> **Problem description**: Return only those lines of the listing in which "completed" appears.
══ Information shown
-- ==== Sys2Proof/Machine/Ops.lean ====
section
/-!
DEFINITION. The shared operations of instructions: retiring, lookahead windows, taking every kind of trap and returning from
it, waits for the thread's own accesses, acknowledgements, and the end of a run on a core
(R33-R36, R96, R132-R135, R205, R212, R322, R348-R367, R401).
-/

namespace Sys2Proof.Machine

/-! ### The program counter (R401) -/

/-- PC bits 62:0 as a 64-bit value with bit 63 = 0, which is what EPC and SEPC hold. -/
def Ctx.pc64 (c : Ctx) : W64 := w64 (c.pc.toNat % 2 ^ 63)

/-- The value t of a transfer whose fetch raises COORD: bit 63 is 1, bits 62:0 are the pc's. -/
def Ctx.badTarget (c : Ctx) : W64 := w64 (c.pc.toNat % 2 ^ 63 + 2 ^ 63)

/-- What SEPC names: the pc, and t for the COORD that the fetch of a bad target raises. -/
def Ctx.trapPc (code : Nat) (c : Ctx) : W64 := if c.pcBad && code == cCOORD then c.badTarget else c.pc64

/-- Sequential flow and branches: bits 62:0 change, modulo 2^63. -/
def pcAdd (pc : BitVec 72) (d : Int) : BitVec 72 :=
  BitVec.ofNat 72 (pc.toNat / 2 ^ 63 * 2 ^ 63 + (((pc.toNat % 2 ^ 63 : Nat) + d) % 2 ^ 63).toNat)

/-- A transfer to a 64-bit value under the current AX. -/
def xferPc (t : W64) (s : State) : State :=
  setPc (BitVec.ofNat 72 (s.ctx.sys.ax.toNat * 2 ^ 63 + t.toNat % 2 ^ 63)) (t.getLsbD 63) s

/-! ### Lookahead results (R33-R36) -/

/-- Write a result into its register; only plain registers are left for later. -/
def Gpr.put (g : Gpr) (r : Reg) (v : W64) : Gpr :=
  match r with
  | .m i => g.setM i v
  | .o i => g.setCur { g.cur with o := g.cur.o.set i v }
  | _ => g

/-- The pair an LCAP writes: its tag is set after both words (R210). -/
def Gpr.putAll (g : Gpr) (ds : List (Reg × W64)) (tag : Option Bool) : Gpr :=
  let g' := ds.foldl (fun g d => g.put d.1 d.2) g
  match tag, ds with
  | some t, (.m i, _) :: _ => { g' with tags := g'.tags.set (i.val / 2) t }
  | _, _ => g'

/-- Write the result of one entry, with its flags. -/
def LaEnt.write (e : LaEnt) (c : Ctx) : Ctx :=
  if e.done then c
  else { c with
    g := c.g.putAll e.dests e.tag
    sys := { c.sys with fstat := c.sys.fstat ||| e.fstat, lflags := c.sys.lflags ||| e.lflags } }

/-- Every outstanding result is written and every window ends. -/
def Ctx.flushLa (c : Ctx) : Ctx := { c.la.foldl (fun c e => e.write c) c with la := [] }

def flushLa (s : State) : State := { s with ctx := s.ctx.flushLa }

/-- Every outstanding result is written; the windows go on. -/
def Ctx.writeLa (c : Ctx) : Ctx :=
  { c.la.foldl (fun c e => e.write c) c with la := c.la.map fun e => { e with done := true } }

/-- One more instruction of every window has issued; a window that is full ends with its result written. -/
def Ctx.stepLa (c : Ctx) : Ctx :=
  let ended := c.la.filter fun e => decide (e.left ≤ 1)
  let c' := ended.foldl (fun c e => e.write c) c
  { c' with la := (c.la.filter fun e => !decide (e.left ≤ 1)).map fun e => { e with left := e.left - 1 } }

/-- Make room for one more outstanding result: with four, the oldest is written first (R36). -/
def Ctx.roomLa (c : Ctx) : Ctx :=
  if (c.la.filter fun e => !e.done).length < 4 then c
  else match c.la.find? fun e => !e.done with
    | some e => { e.write c with la := c.la.map fun x => if x == e then { x with done := true } else x }
    | none => c

/-! ### Retiring -/

/-- An instruction of `len` bytes has completed: windows count it, the pc moves on, event 0x01 counts it. -/
def retire (len : Nat) (s : State) : State :=
  let c := s.ctx.stepLa
  addEvent 0x01 1 { s with ctx := { c with pc := pcAdd c.pc len, pcBad := false, waitQ := false, wfi := false } }

/-- A jump or return has completed: every window ends (R33), the pc is already set. -/
def retireJump (s : State) : State :=
  addEvent 0x01 1 { s with ctx := { s.ctx.flushLa with waitQ := false } }

/-- Put a lookahead result in place: with LA = 0 at once, else for a window of `k` instructions. Call before `retire`'s
counting of this instruction, which the new window does not include. -/
def lookahead (k : Nat) (e : LaEnt) (s : State) : State :=
  if k = 0 then { s with ctx := e.write s.ctx }
  else
    let c := s.ctx.roomLa
    { s with ctx := { c with la := c.la ++ [{ e with left := k + 1 }] } }

/-! ### Traps (R348-R356) -/

/-- The cause value (R350). -/
def causeVal (code detail : Nat) (u : Bool) : W64 := w64 (code + 256 * detail + if u then 2 ^ 24 else 0)

/-- The acting continuation executes a service run (R353). -/
def inService (s : State) : Bool := s.ctx.info.service.isSome

/-- A supervisor trap is open (R348). -/
def supOpen (s : State) : Bool := s.ctx.tr.openSup.isSome

/-- Activate a zeroed handler set (R97). -/
def Gpr.enter (g : Gpr) (r : RegSet) : Gpr :=
  match r with
  | .user => { g with active := .user, user := OlSet.zero }
  | .sup => { g with active := .sup, sup := OlSet.zero }
  | .prog => { g with active := .prog }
════
> **Written answer**:
/-- An instruction of `len` bytes has completed: windows count it, the pc moves on, event 0x01 counts it. -/
/-- A jump or return has completed: every window ends (R33), the pc is already set. -/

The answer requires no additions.